= Clarence Sexton =

American religious leader (1948–2023)
Clarence Sexton (1948 - 2023) was an American Independent Baptist pastor and prominent figure in Republican politics in Tennessee, alongside being the founder and president of Crown College in Tennessee.

== Life ==
Sexton was born in the state of Alabama, however, he spent his childhood in Blount County, Tennessee. Sexton later became a pastor at the Temple Baptist Church in Powell, Tennessee and founded the Independent Baptist Crown College in 1991, whose graduates have started around 500 churches in the world.

In 1970, when Sexton was only 22 years old, he met Billy Graham, stating that he viewed him very positively. Sexton has worked with the Independent Baptist preacher Lee Roberson and served as an assistant pastor at Highland Park Baptist Church in Chattanooga, Tennessee.

Sexton had two sons, six grandchildren, and two great-grandchildren. He died in 2023 after being sick for a long time. His wife, who co-founded Crown College with him, died a year later in 2024.

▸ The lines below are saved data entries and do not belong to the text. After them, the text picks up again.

-- ==== Sys2Proof/Certificates/Slice0/Obligations.lean ====
section
/-! DEFINITION. The statements for the provers. A statement about a command gives its exact next state: `{ u with … }` is
every field of `u` but the listed ones. `u.afterRead`, `u.afterWrite`, `u.afterStatus`, `u.afterBurst`, `u.afterInit`
are the closed forms of Sys2Proof/Safety.lean: what a transaction all of whose calls return leaves. `(s.moveAt k).code`
is the transport's answer to the `k`-th call from `s`, `u.sample reg n i` byte `i` of a read of `n` bytes from `reg`. -/

open Sys2Proof Sys2Proof.Machine

/-! ### Encoding -/

/-- Words of spec/95_test_vectors.md section 7 decode to their commands (R91, R94 to R101), the last one's count fitting
every `EPOCH_W`. -/
def Obligations.WordsOfTheSpecDecode : Prop :=
  decode 0x0000000051000186A0#72 = .ok (.begin 100000#32 0x51#8) ∧
  decode 0x010000000000000000#72 = .ok .reset ∧
  decode 0x06FFFFFFFFFFFFFFFE#72 = .ok (.now false) ∧
  decode 0x082023091500123045#72 = .ok (.adjust 0x20230915#32 0x123045#24) ∧
  decode 0x0A0000000000000001#72 = .ok (.activealarm true) ∧
  decode 0x0C0000000081083005#72 = .ok (.setalarm 0x81083005#32) ∧
  decode 0x0E000000000000823C#72 = .ok (.settimer 0x823C#16) ∧
  decode 0x100000000000000083#72 = .ok (.setclockout 0x83#8) ∧
  decode 0x090000000065044E75#72 = .ok (.adjuste 1694781045#64)

/-- Decode and encode agree on every well-formed command, every operand at every value (R90, R91, R94 to R101). -/
def Obligations.DecodeOfEncodeIsTheCommand : Prop :=
  ∀ i : Instr, i.wellFormed = true → decode (encode i) = .ok i

/-- What the decoder gives is well-formed, has the word's opcode, and its own word decodes to it again. -/
def Obligations.DecodedCommandsAreWellFormed : Prop :=
  ∀ (w : Cmd) (i : Instr), decode w = .ok i →
    i.wellFormed = true ∧ i.opcode = opField w ∧ decode (encode i) = .ok i

/-- Opcodes 0x12 to 0xFF select no operation, all others select one; an idle block refuses such a word (R92). -/
def Obligations.ReservedOpcodesAreRefused : Prop :=
  (∀ w : Cmd, (∃ i, decode w = .ok i) ↔ (opField w).toNat < 0x12) ∧
  ∀ (s : State) (w : Cmd) (rest : List HostInput), s.host = .command w :: rest → s.seq = .idle →
    0x12 ≤ (opField w).toNat → step s = .refused (.reservedOpcode (opField w))

/-- Operand bits a command does not name have no effect on what a step does (R93). -/
def Obligations.UnusedOperandBitsAreIgnored : Prop :=
  ∀ (s : State) (w v : Cmd) (rest : List HostInput), s.seq = .idle → opField w = opField v →
    argField w &&& usedOperandBits Config.epochWidth (opField w)
      = argField v &&& usedOperandBits Config.epochWidth (opField v) →
    step { s with host := .command w :: rest } = step { s with host := .command v :: rest }

/-! ### The step -/

/-- A step of an idle block runs the command the host presents, with that input taken (one step per command is the
model's choice: log 2). -/
def Obligations.StepRunsThePresentedCommand : Prop :=
  ∀ (s : State) (w : Cmd) (rest : List HostInput) (i : Instr), s.host = .command w :: rest → s.seq = .idle →
    decode w = .ok i → i.wellFormed = true → step s = exec i { s with host := rest }

/-- Before the first `BEGIN` since reset has completed, every command but `BEGIN` is refused (R233, U4). -/
def Obligations.CommandsBeforeBeginAreRefused : Prop :=
  ∀ (i : Instr) (s : State), s.seq = .idle → s.begun = false → isBegin i = false →
    exec i s = .refused .beforeBegin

Sexton often tried to seek unity within the Independent Baptist movement, creating the Independent Baptist Friends International in 2010.

In 2017, the Temple Baptist Church was involved in a lawsuit, after a truck injured a woman. The lawsuit also named the Temple Baptist Church, claiming ownership of the equipment. However, Sexton denied the ownership of the truck by the church and any involvement.

== Ruckmanism ==
Clarence Sexton was a King James Only Fundamentalist, however he rejected more extreme views of King James Onlyism. In 2005, Sexton invited William P. Grady, a radical proponent of KJV-onlyism, to speak at Temple Baptist Church. During his sermon, Grady called for a revival of Ruckmanism and argued for a break from broader fundamentalism, claiming it did not go far enough. Sexton responded to Grady's remarks by canceling a subsequent speaking engagement for him at the church. In 2010, Grady published a book called "Given by Inspiration" criticizing KJV-only advocates who promote the KJV in public while accepting the Textus Receptus as the higher authority in private.

== Racism allegations ==
Sexton has been the subject of controversy over racism, especially on the issue of the inclusion of a statue of the confederate general Nathan Bedford Forrest, and Sexton's opposition to the Black Lives Matter movement, to which allegations the college stated that they had been misrepresented.